The entire arbitration and appeals process is broken.
First, the NHL has complete license to take as long as it wants to schedule appeals. The CBA includes no provisions for due process, so the commissioner can take as long as he/she wants to schedule the appeal hearing, and then as long as he/she wants to issue a ruling after hearing the appeal. It's designed to stretch the appeal so long that the team loses the player regardless of what the final ruling happens to be, in the end. The player may get his money back, but the team still loses the player indefinitely.
As far as the stages go, the first appeal has to go to the commissioner... who has absolutely no reason to ever go against his own office's DoPS. So why have this appeal at all? The reason is clearly to stretch this out. The only thing that this stage of the appeals process does is delay the inevitable appeal to the impartial third-party arbitrator. Which brings us to...

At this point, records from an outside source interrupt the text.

-- ==== Sys2Proof/Certificates/Slice0/Obligations.lean ====
section
/-! DEFINITION. The statements for the provers. Each docstring names the rule it formalises; OBLIGATIONS.json quotes it. -/

open Sys2Proof Sys2Proof.Machine

/-! ### Decoding, encoding and the step -/

/-- Words written out from R60 to R69, at least one of each format (CTRL, a reserved control byte, KBD, MOUSE, TIME, NONE, KEYBYTE,
MOUSEPKT), decode on their ports; and one of each input format, a TICK out of range and a width that no row has, as table words.
The order of TICK's payload bytes and the port a table word's width stands for are the model's choice (log 3). -/
def Obligations.DecodesSampleWords : Prop :=
  decode (.input .ctrlByte) [0x47] = .ok (.msctrl 1 3) ∧
  decode (.input .ctrlByte) [0x56] = .ok (.ledbrt 2) ∧
  decode (.input .ctrlByte) [0x5E] = .ok (.keyinh 0 3) ∧
  decode (.input .ctrlByte) [0x63] = .ok (.rptdly 3) ∧
  decode (.input .ctrlByte) [0x72] = .ok (.rptint 2) ∧
  decode (.input .ctrlByte) [0xAA] = .ok (.ledset 0x2A) ∧
  decode (.input .ctrlByte) [0x53] = .ok (.ctrlNop50 3) ∧
  decode (.input .kbdReport) [0x02, 0x04, 0x05, 0x06, 0x07, 0x08, 0x09] = .ok (.kbdReport 2 4 5 6 7 8 9) ∧
  decode (.input .mouseReport) [0x01, 0x64, 0x9C] = .ok (.mouseReport 1 100 0x9C) ∧
  decode (.input .tick) [0x01, 0x02, 0x03, 0xF4] = .ok (.tick 0x010203F4) ∧
  decode (.input .reset) [] = .ok .reset ∧
  decode (.input .mreqFall) [] = .ok .mreqFall ∧
  decode (.output .kbdTx) [0x9E] = .ok (.kbdTx true 0x1E) ∧
  decode (.output .mouseTx) [0x91, 0xC8, 0x38] = .ok (.mouseTx true false false true false true 0xC8 0x38) ∧
  decodeTableWord 8 0x47 = some (.msctrl 1 3) ∧
  decodeTableWord 8 0x53 = some (.ctrlNop50 3) ∧
  decodeTableWord 56 0x02040506070809 = some (.kbdReport 2 4 5 6 7 8 9) ∧
  decodeTableWord 24 0x01649C = some (.mouseReport 1 100 0x9C) ∧
  decodeTableWord 32 0x010203F4 = some (.tick 0x010203F4) ∧
  decodeTableWord 32 0x80000000 = none ∧
  decodeTableWord 0 0 = some .reset ∧
  decodeTableWord 0 3 = some .mreqFall ∧
  decodeTableWord 16 0 = none

/-- R65, R66, R67: the byte ranges of the control opcode map and their operands; every byte is selected by exactly one row.
Row 1's mask is the spec's decision D17 (log 13). -/
def Obligations.ControlOpcodeMap : Prop :=
  ∀ b : Byte,
    decodeCtrl b =
      (if 0x40 ≤ b.toNat ∧ b.toNat ≤ 0x47 then .msctrl (b.extractLsb' 0 1) (b.extractLsb' 1 2)
       else if 0x54 ≤ b.toNat ∧ b.toNat ≤ 0x57 then .ledbrt (b.extractLsb' 0 2)
       else if 0x58 ≤ b.toNat ∧ b.toNat ≤ 0x5F then .keyinh (b.extractLsb' 0 1) (b.extractLsb' 1 2)
       else if 0x60 ≤ b.toNat ∧ b.toNat ≤ 0x6F then .rptdly (b.extractLsb' 0 4)
       else if 0x70 ≤ b.toNat ∧ b.toNat ≤ 0x7F then .rptint (b.extractLsb' 0 4)
       else if 0x80 ≤ b.toNat then .ledset (b.extractLsb' 0 7)
       else if b.toNat ≤ 0x3F then .ctrlNop00 (b.extractLsb' 0 6)
       else if 0x48 ≤ b.toNat ∧ b.toNat ≤ 0x4F then .ctrlNop48 (b.extractLsb' 0 3)
       else .ctrlNop50 (b.extractLsb' 0 2)) ∧
    (ctrlRows.filter fun r => r.selects b).length = 1

/-- Every well-formed row, with every operand at every value, decodes from its encoding; the undecoded CTRL_BYTE decodes to
the command its byte selects (R150). Payload layouts that the spec leaves open are the model's choice (log 3). -/
def Obligations.DecodeOfEncode : Prop :=
  ∀ i : Instr, i.wf →
    decode (encode i).1 (encode i).2 = .ok (match i with | .ctrlByte b => decodeCtrl b | j => j)

/-- The other direction: what bytes decode to encodes to exactly those bytes on that port, and is well formed. Payload layouts
that the spec leaves open are the model's choice (log 3). -/
def Obligations.EncodeOfDecode : Prop :=
  ∀ (p : Port) (bs : List Byte) (i : Instr), decode p bs = .ok i → encode i = (p, bs) ∧ i.wf

/-- R3, R47: a step performs the decoded operation on the state with the transfer consumed. That the input waits in the state
is the model's choice (log 1). -/
def Obligations.StepRunsDecodedInstruction : Prop :=
  ∀ (s : State) (t : Input) (rest : List Input) (i : Instr),
    s.inputs = t :: rest → decodeInput t.port t.payload = .ok i →
      step s = exec i { s with inputs := rest } ∧ i.wf = true ∧ i.isInput = true

/-- The model's choice (log 1, after R222): with no input left a step holds the state. -/
def Obligations.StepHoldsWithoutInput : Prop :=
  ∀ s : State, s.inputs = [] → step s = .next s

/-- The model's choice (log 9): a transfer is refused exactly where its payload is not of its port's length or it is a TICK of
`2^31` or more; nothing else is ever refused. -/
def Obligations.RefusesOnlyMalformedTransfers : Prop :=
  ∀ (s : State) (t : Input) (rest : List Input), s.inputs = t :: rest →
    ((∃ r, step s = .refused r) ↔
      t.payload.length ≠ t.port.payloadBytes ∨ (t.port = .tick ∧ 2 ^ 31 ≤ numberOfBytes t.payload)) ∧
    (∀ r, step s = .refused r → ∃ e, r = .malformedTransfer t.port e)

/-- R210: every operation with every operand completes. That none consumes or adds input is the model's choice (log 1); so is
that the table's output rows KBD_TX and MOUSE_TX are among the operations (log 7). -/
def Obligations.EveryOperationCompletes : Prop :=
  ∀ (i : Instr) (s : State), ∃ t, exec i s = .next t ∧ t.inputs = s.inputs

/-- R3: the machine's run over the encodings of a sequence of operations is those operations performed one after another, and
it never stops. That the input waits in the state is the model's choice (log 1). -/
def Obligations.RunPerformsInputSequence : Prop :=
  ∀ (is : List Instr) (s : State), (∀ i ∈ is, i.wf = true ∧ i.isInput = true) →
    ∃ t, runInstrs is { s with inputs := [] } = .next t ∧
      Sys2Proof.core.run is.length { s with inputs := is.filterMap encodeInput } = .next t

/-! ### Control commands -/

/-- R150: the dispatch, in the listed order, on masks and matches; a byte matches at most one of the six. That the decoder's
command and the undecoded byte do the same is the model's own, two constructors for one byte (log 8). -/
def Obligations.ControlByteDispatch : Prop :=
  ∀ (b : Byte) (s : State), ∃ t, exec (.ctrlByte b) s = .next t ∧ exec (decodeCtrl b) s = .next t ∧
    exec (.ctrlByte b) s =
      (if b &&& 0xF8 = 0x40 then exec (.msctrl (b.extractLsb' 0 1) (b.extractLsb' 1 2)) s
       else if b &&& 0xFC = 0x54 then exec (.ledbrt (b.extractLsb' 0 2)) s
       else if b &&& 0xF8 = 0x58 then exec (.keyinh (b.extractLsb' 0 1) (b.extractLsb' 1 2)) s
       else if b &&& 0xF0 = 0x60 then exec (.rptdly (b.extractLsb' 0 4)) s
       else if b &&& 0xF0 = 0x70 then exec (.rptint (b.extractLsb' 0 4)) s
       else if b &&& 0x80 = 0x80 then exec (.ledset (b.extractLsb' 0 7)) s
       else .next s) ∧
    ([b &&& 0xF8 == 0x40, b &&& 0xFC == 0x54, b &&& 0xF8 == 0x58, b &&& 0xF0 == 0x60, b &&& 0xF0 == 0x70,
      b &&& 0x80 == 0x80].count true ≤ 1)

/-- R152: the register is written first; a false-to-true transition makes one attempt in the same step. The mask is the spec's
decision D17 (log 13). -/
def Obligations.MouseControlCommand : Prop :=
  (∀ (m : BitVec 1) (x : BitVec 2) (s : State),
    exec (.msctrl m x) s =
      .next (if s.mouseControlAsserted = false ∧ m = 0 then mouseTransmitAttempt { s with mouseControlAsserted := true }
             else { s with mouseControlAsserted := decide (m = 0) })) ∧
  ∀ (b : Byte) (s : State), b &&& 0xF8 = 0x40 →
    exec (.ctrlByte b) s =
      .next (if s.mouseControlAsserted = false ∧ b.getLsbD 0 = false then
               mouseTransmitAttempt { s with mouseControlAsserted := true }
             else { s with mouseControlAsserted := !b.getLsbD 0 })

/-- R153: `led_brightness` becomes the low two bits, for every byte of LEDBRT's pattern, and nothing else changes. -/
def Obligations.LedBrightnessCommand : Prop :=
  (∀ (v : BitVec 2) (s : State), exec (.ledbrt v) s = .next { s with ledBrightness := v }) ∧
  ∀ (b : Byte) (s : State), b &&& 0xFC = 0x54 →
    exec (.ctrlByte b) s = .next { s with ledBrightness := b.extractLsb' 0 2 }

/-- R154: a 0 in bit 0 sets the flag, a 1 clears it; and the flag has no effect on any other rule: with any other value in it,
every operation does the same to everything else. -/
def Obligations.KeyInhibitCommand : Prop :=
  (∀ (k : BitVec 1) (x : BitVec 2) (s : State), exec (.keyinh k x) s = .next { s with keyInhibit := decide (k = 0) }) ∧
  (∀ (b : Byte) (s : State), b &&& 0xF8 = 0x58 →
    exec (.ctrlByte b) s = .next { s with keyInhibit := !b.getLsbD 0 }) ∧
  ∀ (i : Instr) (s t : State) (v : Bool), exec i s = .next t →
    ∃ v', exec i { s with keyInhibit := v } = .next { t with keyInhibit := v' }

/-- R155: the sixteen delays; a running countdown is not touched, the next arming uses the new value. -/
def Obligations.RepeatDelayCommand : Prop :=
  (∀ (d : BitVec 4) (s : State), ∃ t, exec (.rptdly d) s = .next t ∧ t = { s with repeatDelayMs := t.repeatDelayMs } ∧
    t.repeatDelayMs.toNat = 200 + d.toNat * 100 ∧ repeatDelays[d.toNat]? = some t.repeatDelayMs.toNat ∧
    ∀ scan : ScanCode, (repeatTrack ⟨scan, true, false⟩ t).countdownMs.toInt = 200 + d.toNat * 100) ∧
  ∀ (b : Byte) (s : State), b &&& 0xF0 = 0x60 → exec (.ctrlByte b) s = exec (.rptdly (b.extractLsb' 0 4)) s

/-- R156: the sixteen intervals (the nibble squared); a running countdown is not touched, the next expiry uses the new value. For
a tick or a countdown that no run has, that the tick expires is decided on the integer difference, the model's choice (log 20). -/
def Obligations.RepeatIntervalCommand : Prop :=
  (∀ (r : BitVec 4) (s : State), ∃ t, exec (.rptint r) s = .next t ∧ t = { s with repeatIntervalMs := t.repeatIntervalMs } ∧
    t.repeatIntervalMs.toNat = 30 + r.toNat * r.toNat * 5 ∧ repeatIntervals[r.toNat]? = some t.repeatIntervalMs.toNat ∧
    ∀ e : Nat, s.heldScanCode ≠ 0 → s.countdownMs.toInt ≤ e →
      ∃ u, exec (.tick e) t = .next u ∧ u.countdownMs.toInt = 30 + r.toNat * r.toNat * 5) ∧
  ∀ (b : Byte) (s : State), b &&& 0xF0 = 0x70 → exec (.ctrlByte b) s = exec (.rptint (b.extractLsb' 0 4)) s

The NHL exclusively selects and hires and fires arbitrators. The NHLPA has no input whatsoever. This is unlike, say, jury selection for a trial. Where's the incentives structure there for arbitrator to rule in favor of the player? Arbitrators make good money for little work, but the strings are there.
This guy in place at present is a dead man walking, as he's already ticked off the league for reducing Watson's suspension. The NHL is going to fire him. Why? Did he fail in his job performance? Well sort of, in the eyes of the NHL office. He had the audacity to rule against them.
Either have a genuine appeals process or don't have one at all. This fig leaf system is just going to piss people off. The NHLPA is going to need to address appeals next go round. Fortunately, it's not going to be long before those talks begin.